The game can be played at different skill levels, and as you play, the game gets harder.
• Another TGM release in December was 相場操縦 (Market Manipulation), which was designed, illustrated, and published by よっぱ (Yoshihisa). Here's my translation of the game rules as I understand them:

Quote:
In 相場操縦 (Market Manipulation), each player secretly represents a company, with as many companies in the game as the number of players. Each company in the game has a deck of eight tiles, with point values on the back of these tiles.

The start player in a round draws one tile from each company, looks at the point values for each of them, discards one from play, then places the others in a column with some of them above the break-even line (a thick string) and others below. Each other player in turn either moves one tile from the top of the column to the bottom (or vice versa) while keeping the column in the same position relative to the break-even line or moves the column up or down by one level. The starting player for the round does this action last, then this position rotates clockwise, and the next starting player begins another round.

After eight rounds, the game ends and the point values of all tiles above the break-even line are revealed. The player who owns the company with the highest collective value wins!
Board Game: 相場操縦 (Market Manipulation)


Board Game: Animale Tattica
• Given my love of R-Eco and of card games in general, I perked up when I heard of Animale Tattica, a new release at TGM from Susumu Kawasaki through Kawasaki Factory. Here's a summary of the gameplay:

Quote:
In Animale Tattica, players race to empty their hand first.

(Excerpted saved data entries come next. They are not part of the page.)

-- ==== Sys2Proof/Tests/Slice0.lean ====
section
/-! SUPPORT. The model's own tests: the checks of WellFormed, a word for every constructor written out from the encoding
tables, vectors of 95_test_vectors.md, and states that meet the hypotheses of the statements. -/

namespace Sys2Proof.Machine

/-! ### WellFormed -/

theorem test_wf_ld_star_h : (Instr.ldGRx .ix .h .hi).wellFormed = false := rfl
theorem test_wf_ld_star_l : (Instr.ldGRx .iy .l .lo).wellFormed = false := rfl
theorem test_wf_ld_half_h : (Instr.ldRxG .ix .hi .h).wellFormed = false := rfl
theorem test_wf_ld_half_l : (Instr.ldRxG .iy .lo .l).wellFormed = false := rfl
theorem test_wf_di_mask : (Instr.diMask 0x80).wellFormed = false := rfl
theorem test_wf_ei_mask : (Instr.eiMask 0xFF).wellFormed = false := rfl

/-! ### Decoding: the bytes are written from the `encoding` column of the table, with one choice of every field -/

theorem test_decode_load8_1 : ∀ p ∈ ([
    ([0x51], .ldReg .d .c), ([0xDD, 0x5D], .ldGRx .ix .e .lo), ([0xFD, 0x64], .ldRxRx .iy .hi .hi),
    ([0xDD, 0x6F], .ldRxG .ix .lo .a), ([0x7E], .ldRHl .a), ([0xFD, 0x6E, 0x85], .ldRSx .iy .l 0x85),
    ([0x70], .ldHlR .b), ([0xDD, 0x74, 0x85], .ldSxR .ix .h 0x85), ([0x16, 0x5A], .ldRN .d 0x5A),
    ([0xFD, 0x26, 0x5A], .ldRxN .iy .hi 0x5A), ([0x36, 0x5A], .ldHlN 0x5A),
    ([0xDD, 0x3E, 0x34, 0x12, 0x5A], .ldDaN 0x1234 0x5A), ([0xFD, 0x0E, 0xDC, 0xFE, 0x5A], .ldXN .ix 0xFEDC 0x5A),
    ([0xDD, 0x36, 0x85, 0x5A], .ldSxN .ix 0x85 0x5A), ([0xFD, 0x06, 0xAB, 0x89, 0x5A], .ldRaN 0x89AB 0x5A),
    ([0xDD, 0x06, 0xDC, 0xFE, 0x5A], .ldSrN 0xFEDC 0x5A), ([0xDD, 0x0E, 0x5A], .ldBxN .hlIx 0x5A),
    ([0x1A], .ldAIr .de), ([0x3A, 0x34, 0x12], .ldADa 0x1234), ([0xFD, 0x7A, 0xDC, 0xFE], .ldAX .iy 0xFEDC),
    ([0xFD, 0x78, 0xAB, 0x89], .ldARa 0x89AB), ([0xDD, 0x78, 0xDC, 0xFE], .ldASr 0xFEDC),
    ([0xDD, 0x7A], .ldABx .hlIy), ([0x02], .ldIrA .bc), ([0x32, 0x34, 0x12], .ldDaA 0x1234),
    ([0xED, 0x3B, 0xDC, 0xFE], .ldXA .hl 0xFEDC)
    ] : List (List Byte × Instr)), decode p.1 = .ok p.2 [] := by decide

theorem test_decode_load8_2 : ∀ p ∈ ([
    ([0xED, 0x23, 0xAB, 0x89], .ldRaA 0x89AB), ([0xED, 0x03, 0xDC, 0xFE], .ldSrA 0xFEDC),
    ([0xED, 0x1B], .ldBxA .ixIy), ([0xED, 0x3F], .exAR .a), ([0xFD, 0xED, 0x2F], .exARx .iy .lo),
    ([0xED, 0x37], .exAHl), ([0xDD, 0xED, 0x3F, 0x34, 0x12], .exADa 0x1234),
    ([0xFD, 0xED, 0x0F, 0xDC, 0xFE], .exAX .ix 0xFEDC), ([0xDD, 0xED, 0x37, 0x85], .exASx .ix 0x85),
    ([0xFD, 0xED, 0x07, 0xAB, 0x89], .exARa 0x89AB), ([0xDD, 0xED, 0x07, 0xDC, 0xFE], .exASr 0xFEDC),
    ([0xDD, 0xED, 0x0F], .exABx .hlIx), ([0xED, 0xEF], .exHL), ([0xED, 0x86], .ldudAHl),
    ([0xFD, 0xED, 0x86, 0x85], .ldudASx .iy 0x85), ([0xED, 0x8E], .ldudHlA),
    ([0xDD, 0xED, 0x8E, 0x85], .ldudSxA .ix 0x85), ([0xED, 0x96], .ldupAHl),
    ([0xFD, 0xED, 0x96, 0x85], .ldupASx .iy 0x85), ([0xED, 0x9E], .ldupHlA),
    ([0xDD, 0xED, 0x9E, 0x85], .ldupSxA .ix 0x85)
    ] : List (List Byte × Instr)), decode p.1 = .ok p.2 [] := by decide

theorem test_decode_load16 : ∀ p ∈ ([
    ([0xEB], .exDeHl), ([0xFD, 0xEB], .exXyHl .iy), ([0x08], .exAfAf), ([0xD9], .exx), ([0xE3], .exSpHl),
    ([0xDD, 0xE3], .exSpXy .ix), ([0xED, 0x32, 0xDC, 0xFE], .ldaHlX .iy 0xFEDC),
    ([0xFD, 0xED, 0x3A, 0xDC, 0xFE], .ldaXyX .iy .hl 0xFEDC), ([0xED, 0x22, 0xAB, 0x89], .ldaHlRa 0x89AB),
    ([0xDD, 0xED, 0x22, 0xAB, 0x89], .ldaXyRa .ix 0x89AB), ([0xED, 0x02, 0xDC, 0xFE], .ldaHlSr 0xFEDC),
    ([0xFD, 0xED, 0x02, 0xDC, 0xFE], .ldaXySr .iy 0xFEDC), ([0xED, 0x12], .ldaHlBx .hlIy),
    ([0xDD, 0xED, 0x1A], .ldaXyBx .ix .ixIy), ([0x11, 0x67, 0x45], .ldwRrN .de 0x4567),
    ([0xFD, 0x21, 0x67, 0x45], .ldwXyN .iy 0x4567), ([0xDD, 0x01, 0x67, 0x45], .ldwHlN 0x4567),
    ([0xDD, 0x11, 0x34, 0x12, 0x67, 0x45], .ldwDaN 0x1234 0x4567),
    ([0xDD, 0x31, 0xAB, 0x89, 0x67, 0x45], .ldwRaN 0x89AB 0x4567)
    ] : List (List Byte × Instr)), decode p.1 = .ok p.2 [] := by decide

theorem test_decode_block : ∀ p ∈ ([
    ([0xED, 0xA0], .ldi), ([0xED, 0xA8], .ldd), ([0xED, 0xB0], .ldir), ([0xED, 0xB8], .lddr), ([0xED, 0xA1], .cpi),
    ([0xED, 0xA9], .cpd), ([0xED, 0xB1], .cpir), ([0xED, 0xB9], .cpdr)
    ] : List (List Byte × Instr)), decode p.1 = .ok p.2 [] := by decide

theorem test_decode_arith8_1 : ∀ p ∈ ([
    ([0x8D], .adcAR .l), ([0xDD, 0x8C], .adcARx .ix .hi), ([0xCE, 0x5A], .adcAN 0x5A), ([0x8E], .adcAHl),
    ([0xDD, 0x8F, 0x34, 0x12], .adcADa 0x1234), ([0xFD, 0x89, 0xDC, 0xFE], .adcAX .ix 0xFEDC),
    ([0xFD, 0x8E, 0x85], .adcASx .iy 0x85), ([0xFD, 0x88, 0xAB, 0x89], .adcARa 0x89AB),
    ([0xDD, 0x88, 0xDC, 0xFE], .adcASr 0xFEDC), ([0xDD, 0x89], .adcABx .hlIx), ([0x80], .addAR .b),
    ([0xDD, 0x85], .addARx .ix .lo), ([0xC6, 0x5A], .addAN 0x5A), ([0x86], .addAHl),
    ([0xDD, 0x87, 0x34, 0x12], .addADa 0x1234), ([0xFD, 0x82, 0xDC, 0xFE], .addAX .iy 0xFEDC),
    ([0xFD, 0x86, 0x85], .addASx .iy 0x85), ([0xFD, 0x80, 0xAB, 0x89], .addARa 0x89AB),
    ([0xDD, 0x80, 0xDC, 0xFE], .addASr 0xFEDC), ([0xDD, 0x82], .addABx .hlIy), ([0xA4], .andAR .h),
    ([0xDD, 0xA4], .andARx .ix .hi), ([0xE6, 0x5A], .andAN 0x5A), ([0xA6], .andAHl),
    ([0xDD, 0xA7, 0x34, 0x12], .andADa 0x1234), ([0xFD, 0xA3, 0xDC, 0xFE], .andAX .hl 0xFEDC)
    ] : List (List Byte × Instr)), decode p.1 = .ok p.2 [] := by decide

theorem test_decode_arith8_2 : ∀ p ∈ ([
    ([0xFD, 0xA6, 0x85], .andASx .iy 0x85), ([0xFD, 0xA0, 0xAB, 0x89], .andARa 0x89AB),
    ([0xDD, 0xA0, 0xDC, 0xFE], .andASr 0xFEDC), ([0xDD, 0xA3], .andABx .ixIy), ([0xBA], .cpAR .d),
    ([0xDD, 0xBD], .cpARx .ix .lo), ([0xFE, 0x5A], .cpAN 0x5A), ([0xBE], .cpAHl),
    ([0xDD, 0xBF, 0x34, 0x12], .cpADa 0x1234), ([0xFD, 0xB9, 0xDC, 0xFE], .cpAX .ix 0xFEDC),
    ([0xFD, 0xBE, 0x85], .cpASx .iy 0x85), ([0xFD, 0xB8, 0xAB, 0x89], .cpARa 0x89AB),
    ([0xDD, 0xB8, 0xDC, 0xFE], .cpASr 0xFEDC), ([0xDD, 0xB9], .cpABx .hlIx), ([0x2F], .cpl), ([0x27], .daa),
    ([0x3D], .decR .a), ([0xDD, 0x25], .decRx .ix .hi), ([0x35], .decHl), ([0xDD, 0x3D, 0x34, 0x12], .decDa 0x1234),
    ([0xFD, 0x15, 0xDC, 0xFE], .decX .iy 0xFEDC), ([0xFD, 0x35, 0x85], .decSx .iy 0x85),
    ([0xFD, 0x05, 0xAB, 0x89], .decRa 0x89AB), ([0xDD, 0x05, 0xDC, 0xFE], .decSr 0xFEDC),
    ([0xDD, 0x15], .decBx .hlIy), ([0xED, 0xEC], .divR .l)
    ] : List (List Byte × Instr)), decode p.1 = .ok p.2 [] := by decide

theorem test_decode_arith8_3 : ∀ p ∈ ([
    ([0xDD, 0xED, 0xEC], .divRx .ix .lo), ([0xFD, 0xED, 0xFC, 0x5A], .divN 0x5A), ([0xED, 0xF4], .divHl),
    ([0xDD, 0xED, 0xFC, 0x34, 0x12], .divDa 0x1234), ([0xFD, 0xED, 0xDC, 0xDC, 0xFE], .divX .hl 0xFEDC),
    ([0xFD, 0xED, 0xF4, 0x85], .divSx .iy 0x85), ([0xFD, 0xED, 0xC4, 0xAB, 0x89], .divRa 0x89AB),
    ([0xDD, 0xED, 0xC4, 0xDC, 0xFE], .divSr 0xFEDC), ([0xDD, 0xED, 0xDC], .divBx .ixIy), ([0xED, 0xC5], .divuR .b),
    ([0xDD, 0xED, 0xE5], .divuRx .ix .hi), ([0xFD, 0xED, 0xFD, 0x5A], .divuN 0x5A), ([0xED, 0xF5], .divuHl),
    ([0xDD, 0xED, 0xFD, 0x34, 0x12], .divuDa 0x1234), ([0xFD, 0xED, 0xCD, 0xDC, 0xFE], .divuX .ix 0xFEDC),
    ([0xFD, 0xED, 0xF5, 0x85], .divuSx .iy 0x85), ([0xFD, 0xED, 0xC5, 0xAB, 0x89], .divuRa 0x89AB),
    ([0xDD, 0xED, 0xC5, 0xDC, 0xFE], .divuSr 0xFEDC), ([0xDD, 0xED, 0xCD], .divuBx .hlIx), ([0xED, 0x64], .extsA),
    ([0x24], .incR .h), ([0xDD, 0x2C], .incRx .ix .lo), ([0x34], .incHl), ([0xDD, 0x3C, 0x34, 0x12], .incDa 0x1234),
    ([0xFD, 0x14, 0xDC, 0xFE], .incX .iy 0xFEDC), ([0xFD, 0x34, 0x85], .incSx .iy 0x85)
    ] : List (List Byte × Instr)), decode p.1 = .ok p.2 [] := by decide

theorem test_decode_arith8_4 : ∀ p ∈ ([
    ([0xFD, 0x04, 0xAB, 0x89], .incRa 0x89AB), ([0xDD, 0x04, 0xDC, 0xFE], .incSr 0xFEDC),
    ([0xDD, 0x14], .incBx .hlIy)
    ] : List (List Byte × Instr)), decode p.1 = .ok p.2 [] := by decide

theorem test_decode_arith16_1 : ∀ p ∈ ([
    ([0xED, 0x7A], .adcHlRr .sp), ([0xDD, 0xED, 0x6A], .adcXyRr .ix .self), ([0x29], .addHlRr .hl),
    ([0xFD, 0x29], .addXyRr .iy .self), ([0xED, 0x6D], .addHlA), ([0xDD, 0xED, 0x6D], .addXyA .ix),
    ([0xED, 0xF6], .addwRr .sp), ([0xFD, 0xED, 0xE6], .addwXy .iy), ([0xFD, 0xED, 0xF6, 0x67, 0x45], .addwN 0x4567),
    ([0xDD, 0xED, 0xD6, 0x34, 0x12], .addwDa 0x1234), ([0xFD, 0xED, 0xD6, 0xDC, 0xFE], .addwX .iy 0xFEDC),
    ([0xDD, 0xED, 0xF6, 0xAB, 0x89], .addwRa 0x89AB), ([0xDD, 0xED, 0xC6], .addwHl), ([0xED, 0xC7], .cpwRr .bc),
    ([0xDD, 0xED, 0xE7], .cpwXy .ix), ([0xFD, 0xED, 0xF7, 0x67, 0x45], .cpwN 0x4567),
    ([0xDD, 0xED, 0xD7, 0x34, 0x12], .cpwDa 0x1234), ([0xFD, 0xED, 0xC7, 0xDC, 0xFE], .cpwX .ix 0xFEDC),
    ([0xDD, 0xED, 0xF7, 0xAB, 0x89], .cpwRa 0x89AB), ([0xDD, 0xED, 0xC7], .cpwHl), ([0x2B], .decwRr .hl),
    ([0xFD, 0x2B], .decwXy .iy), ([0xDD, 0x0B], .decwHl), ([0xDD, 0x1B, 0x34, 0x12], .decwDa 0x1234),
    ([0xFD, 0x1B, 0xDC, 0xFE], .decwX .iy 0xFEDC), ([0xDD, 0x3B, 0xAB, 0x89], .decwRa 0x89AB)
    ] : List (List Byte × Instr)), decode p.1 = .ok p.2 [] := by decide

theorem test_decode_arith16_2 : ∀ p ∈ ([
    ([0xED, 0xDA], .divwRr .de), ([0xDD, 0xED, 0xEA], .divwXy .ix), ([0xFD, 0xED, 0xFA, 0x67, 0x45], .divwN 0x4567),
    ([0xDD, 0xED, 0xDA, 0x34, 0x12], .divwDa 0x1234), ([0xFD, 0xED, 0xCA, 0xDC, 0xFE], .divwX .ix 0xFEDC),
    ([0xDD, 0xED, 0xFA, 0xAB, 0x89], .divwRa 0x89AB), ([0xDD, 0xED, 0xCA], .divwHl), ([0xED, 0xFB], .divuwRr .sp),
    ([0xFD, 0xED, 0xEB], .divuwXy .iy), ([0xFD, 0xED, 0xFB, 0x67, 0x45], .divuwN 0x4567),
    ([0xDD, 0xED, 0xDB, 0x34, 0x12], .divuwDa 0x1234), ([0xFD, 0xED, 0xDB, 0xDC, 0xFE], .divuwX .iy 0xFEDC),
    ([0xDD, 0xED, 0xFB, 0xAB, 0x89], .divuwRa 0x89AB), ([0xDD, 0xED, 0xCB], .divuwHl), ([0xED, 0x6C], .extsHl),
    ([0x03], .incwRr .bc), ([0xDD, 0x23], .incwXy .ix), ([0xDD, 0x03], .incwHl),
    ([0xDD, 0x13, 0x34, 0x12], .incwDa 0x1234), ([0xFD, 0x03, 0xDC, 0xFE], .incwX .ix 0xFEDC),
    ([0xDD, 0x33, 0xAB, 0x89], .incwRa 0x89AB)
    ] : List (List Byte × Instr)), decode p.1 = .ok p.2 [] := by decide

theorem test_decode_bit : ∀ p ∈ ([
    ([0xCB, 0x72], .bitR 6 .d), ([0xCB, 0x5E], .bitHl 3), ([0xFD, 0xCB, 0x85, 0x76], .bitSx .iy 0x85 6)
    ] : List (List Byte × Instr)), decode p.1 = .ok p.2 [] := by decide

theorem test_decode_control : ∀ p ∈ ([
    ([0xDD, 0xEC], .callCcHl .pe), ([0xDD, 0xCD], .callHl), ([0xD4, 0x34, 0x12], .callCc .nc 0x1234),
    ([0xCD, 0x34, 0x12], .callDa 0x1234), ([0xFD, 0xFC, 0xAB, 0x89], .callCcRa .m 0x89AB),
    ([0xFD, 0xCD, 0xAB, 0x89], .callRa 0x89AB), ([0x3F], .ccf), ([0x10, 0xF7], .djnz 0xF7),
    ([0xDD, 0xCA], .jpCcHl .z), ([0xE9], .jpHl), ([0xDD, 0xE9], .jpXy .ix), ([0xE2, 0x34, 0x12], .jpCc .po 0x1234),
    ([0xC3, 0x34, 0x12], .jpDa 0x1234), ([0xFD, 0xC2, 0xAB, 0x89], .jpCcRa .nz 0x89AB),
    ([0xFD, 0xC3, 0xAB, 0x89], .jpRa 0x89AB), ([0x30, 0xF7], .jrCc .nc 0xF7), ([0x18, 0xF7], .jr 0xF7),
    ([0xDD, 0x28, 0xF7], .jaf 0xF7), ([0xDD, 0x20, 0xF7], .jar 0xF7)
    ] : List (List Byte × Instr)), decode p.1 = .ok p.2 [] := by decide

theorem test_decode_io : ∀ p ∈ ([
    ([0xED, 0x78], .inR .a), ([0xFD, 0xED, 0x60], .inRx .iy .hi), ([0xDD, 0xED, 0x78, 0x34, 0x12], .inDa 0x1234),
    ([0xFD, 0xED, 0x58, 0xDC, 0xFE], .inX .hl 0xFEDC), ([0xFD, 0xED, 0x40, 0xAB, 0x89], .inRa 0x89AB),
    ([0xDD, 0xED, 0x40, 0xDC, 0xFE], .inSr 0xFEDC), ([0xDD, 0xED, 0x58], .inBx .ixIy), ([0xDB, 0x5A], .inAN 0x5A),
    ([0xED, 0xB7], .inw), ([0xED, 0xA2], .ini), ([0xED, 0x82], .iniw), ([0xED, 0xAA], .ind), ([0xED, 0x8A], .indw),
    ([0xED, 0xB2], .inir), ([0xED, 0x92], .inirw), ([0xED, 0xBA], .indr), ([0xED, 0x9A], .indrw)
    ] : List (List Byte × Instr)), decode p.1 = .ok p.2 [] := by decide

theorem test_decode_cpuControl : ∀ p ∈ ([
    ([0xF3], .di), ([0xED, 0x77, 0x23], .diMask 0x23), ([0xFB], .ei), ([0xED, 0x7F, 0x23], .eiMask 0x23),
    ([0x76], .halt), ([0xED, 0x46], .im0), ([0xED, 0x56], .im1), ([0xED, 0x5E], .im2), ([0xED, 0x4E], .im3),
    ([0xED, 0x47], .ldIA), ([0xED, 0x4F], .ldRfA), ([0xED, 0x57], .ldAI), ([0xED, 0x5F], .ldARf),
    ([0xED, 0x66], .ldctlHlC), ([0xDD, 0xED, 0x66], .ldctlXyC .ix), ([0xED, 0x6E], .ldctlCHl),
    ([0xFD, 0xED, 0x6E], .ldctlCXy .iy), ([0xED, 0x87], .ldctlHlUsp), ([0xDD, 0xED, 0x87], .ldctlXyUsp .ix),
    ([0xED, 0x8F], .ldctlUspHl), ([0xFD, 0xED, 0x8F], .ldctlUspXy .iy)
    ] : List (List Byte × Instr)), decode p.1 = .ok p.2 [] := by decide

/-- 95_test_vectors.md B10: no row assigns these. -/
theorem test_decode_unassigned : ∀ bs ∈ ([[0x00], [0xC9], [0xD3], [0xDD, 0xDD], [0xDD, 0x76], [0xFD, 0x7F], [0xED, 0x00],
    [0xCB, 0x00]] : List (List Byte)), decode bs = .unassigned := by decide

Each player has a different deck of sixteen cards. Usually you have to play cards with a higher rank than those played by the previous player, but if you've collected cards of the same rank and the total of that rank equals the total of the rank that previous player played, you can play those cards instead.
Mitsuo Yamamoto of Logy Games has created a range of abstract strategy games, often with ceramic pieces, and he debuted his newest title at TGM: Megateh, a game he created after being challenged to design something that could be played by sighted and non-sighted players on equal footing. The game consists of a board with holes in a 4x4 grid, and a bunch of round tokens: some being a single layer without a hole, some a single layer with a hole, and some a double layer with a hole on one side and no hole on the other.

On a turn, a player chooses a disc and places it in an empty hole or a hole with a single layer disc in it. (Two layers of discs are the same height as the top of the game board.) A player wins the game if they create a row of three discs that are of height 1, 2, and 3 or a row of four discs at the same height or a row of four discs that are all either holed or not-holed.


Board Game: Four Senses


• Not every game at TGM in December was new. タンポポ (Dandelion) from 高井 九 (Ko Takai) and ひとりじゃ、生きられない。(I Cannot Live By Myself) was making a return appearance from its debut in May 2017, with a slightly revised rulebook from that release, which often happens with returning TGM titles. Here's what I gathered from the game description:

Quote:
In タンポポ (Dandelion), you are a lone dandelion growing on a solitary island surrounded by the sea. You must blossom from a seed until you're ready to spread seeds of your own, trying to wrest control of the weather from other players so that you can blow on the wind and reach the promised land — and victory — before anyone else.